I have DHCP enabled on the Windows Server why is the DHCP server need to be enabled on the firewall?

shadetreeadmin
No one can get to the Internet unless the Firewall DHCP is enabled.
This is a simple setup that is connected as follows Cloud->Router->Firewall (gateway)->Switches->Machines (including the Win 2008 server).
  • +
    0 Votes
    OH Smeg

    But no it doesn't need to be the Gateway unless you have a Gateway App running on it.

    Col

    +
    0 Votes
    markp24

    As Oh Smeg states, unless your running a service that needs it, then you should not require DHCP on that server.

    +
    0 Votes
    usrhlp

    You're, not your.

    +
    0 Votes
    markp24

    Im sorry what?

    +
    0 Votes
    srakhra

    Hi there,

    It is purely because of security purpose. If blocked clients may find it difficult to attach to your DHCP server to acquire an IP address. Firewall basically is design to block everything. Its only through allowing access via a port number, MAC address or program association that this characteristic of firewall can be modified as per the requirement. So enabling DHCP services on the server is not worth unless its allowed through in firewall too.

    Just wondering I never enabled this before and yet when I looked into my firewalls settings on Win Srv 2008 R2 I found it enabled by default.

    Satts

    +
    2 Votes
    Charles Bundy

    ping, nslookup and ipconfig are your friends here. I'd say one of two things is happening -

    A) Your firewall has a different IP/subnet from your DHCP scope under AD
    B) DHCP on the server isn't set to supply the right IP for the gateway and DNS

    Use the above listed tools on both the firewall and AD DHCP setups. That should narrow down if it is a routing/IP problem or a name resolution problem. Good Luck!

    +
    1 Votes
    CFWhitman

    Rest assured that you should not need DHCP enabled on the firewall if you're running it on another server. To figure out what's going on is a process of elimination.

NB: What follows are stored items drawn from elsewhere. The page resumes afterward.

-- ==== Sys2Proof/Tests/Slice0.lean ====
section
/-! SUPPORT. Tests of single steps, with the expected results of spec/95_test_vectors.md or worked out from the cited
rules, and a witness for the hypotheses of each statement. -/

namespace Sys2Proof.Tests

open Sys2Proof.Machine Sys2Proof.Safety

/-! ## Small states (95_test_vectors §0: P0, S0, the base descriptor B) -/

/-- P0 of 95_test_vectors §0. -/
def p0 : Config where
  evqDepth     := 4
  ackTimeout   := 10
  hangAdmitted := false
  enAckBound   := some 2
  errTE        := false
  errFE        := false
  errDME       := false
  ram          := [(0x20000000, 0x20010000)]
  oracle       := .unconstrained
  widths       := []

/-- A machine of two channels under P0, with `ch` as channel 0. -/
def machine (ch : Channel) (hw : Wait := .none) (stream : List Word := []) : State :=
  { State.reset with chs := [ch, Channel.reset], params := p0, hw := hw, stream := stream }

/-- A channel configured with B: P2M, 8-bit, one-shot, four elements. -/
def chB : Channel :=
  { Channel.reset with
    cstate := .configured, minc := true, par := 0x40000000, m0ar := 0x20000000, reload := 4, ndtr := 4 }

/-- B, armed by START. -/
def armed : Channel := chB.arm

/-- B, running, `n` elements left. -/
def running (n : BitVec 16) : Channel := { chB.arm with enAck := true, cstate := .running, ndtr := n }

/-- B, completed. -/
def completed : Channel :=
  { running 0 with cstate := .completed, enAck := false, enReq := false, flags := ⟨true, true, false, false, false⟩ }

/-- B, in ERROR with a transfer error, three elements left. -/
def failed : Channel :=
  { running 3 with
    cstate := .error, perr := .te, enAck := false, enReq := false, flags := ⟨false, false, true, false, false⟩ }

/-- A disable requested and not yet acknowledged. -/
def stopping : Channel := { running 3 with enReq := false }

/-- HALVES, eight elements, running in slot 0, with HT and TC interrupts (V-N5). -/
def halves (n : BitVec 16) : Channel :=
  { running n with circ := true, reload := 8, ie := ⟨true, true, false, false, false⟩ }

/-- DUAL, two elements a slot, running in slot 0, with the TC interrupt (V-E6). -/
def dual (n : BitVec 16) : Channel :=
  { running n with
    circ := true, dbm := true, reload := 2, m0ar := 0x20000100, m1ar := 0x20000200
    ie := ⟨true, false, false, false, false⟩ }

/-- The state of a next outcome. -/
def nextOf : Result → State
  | .next t => t
  | .fault _ => State.reset
  | .refused _ => State.reset

/-- Status and value of the last history entry, if it is a result. -/
def lastResult (s : State) : Option (Status × Word) :=
  match s.hist.getLast? with
  | some (.result _ _ st v) => some (st, v)
  | _ => none

/-! ## WellFormed: an ill-formed term for each check, refused -/

theorem test_wf_hrd_size : ¬ (Instr.hrd 3 0).WellFormed := by
  unfold Instr.WellFormed
  decide

theorem test_wf_hwr_size : ¬ (Instr.hwr 3 0 0).WellFormed := by
  unfold Instr.WellFormed
  decide

/-! ## Decoding: words written out from R52 to R56 (95_test_vectors §2.1) -/

/-- V-C1, the base descriptor: opcode 000001, channel 0000, MINC (bit 10). -/
theorem test_decode_cfg :
    decode [0b00000100000000000000010000000000, 0x40000000, 0x20000000, 0, 4] =
      .ok (.cfg 0 ⟨Flags.zero, 0, false, false, true, 0, 0, false⟩ 0x40000000 0x20000000 0 4) := by decide

/-- `CFG 1, mode=CIRC, dbm=1, ie={TC}` has head 04408502. -/
theorem test_decode_cfg_dual :
    decode [0x04408502, 0x40000000, 0x20000100, 0x20000200, 2] =
      .ok (.cfg 1 ⟨⟨true, false, false, false, false⟩, 0, true, false, true, 0, 0, true⟩
        0x40000000 0x20000100 0x20000200 2) := by decide

theorem test_decode_start : decode [0b00001000010000000000000000000000] = .ok (.start 1) := by decide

    You might try turning off DHCP on the firewall and releasing and renewing the IP address on a client and checking to see if it has the correct TCP/IP settings after you renew it. If it doesn't, then you know you have a configuration problem on the DHCP server. If it does have the correct settings, then you probably have a configuration problem on the firewall (or at least a non-matching configuration between the firewall and the DHCP server; that is, they don't agree on which traffic should be let through the firewall).

    As Charles Bundy said, network testing commands like traceroute, ipconfig, nslookup, and ping should reveal the problem. You may also need to brush up on the general principles of firewall configuration, and how to institute them on your particular firewall.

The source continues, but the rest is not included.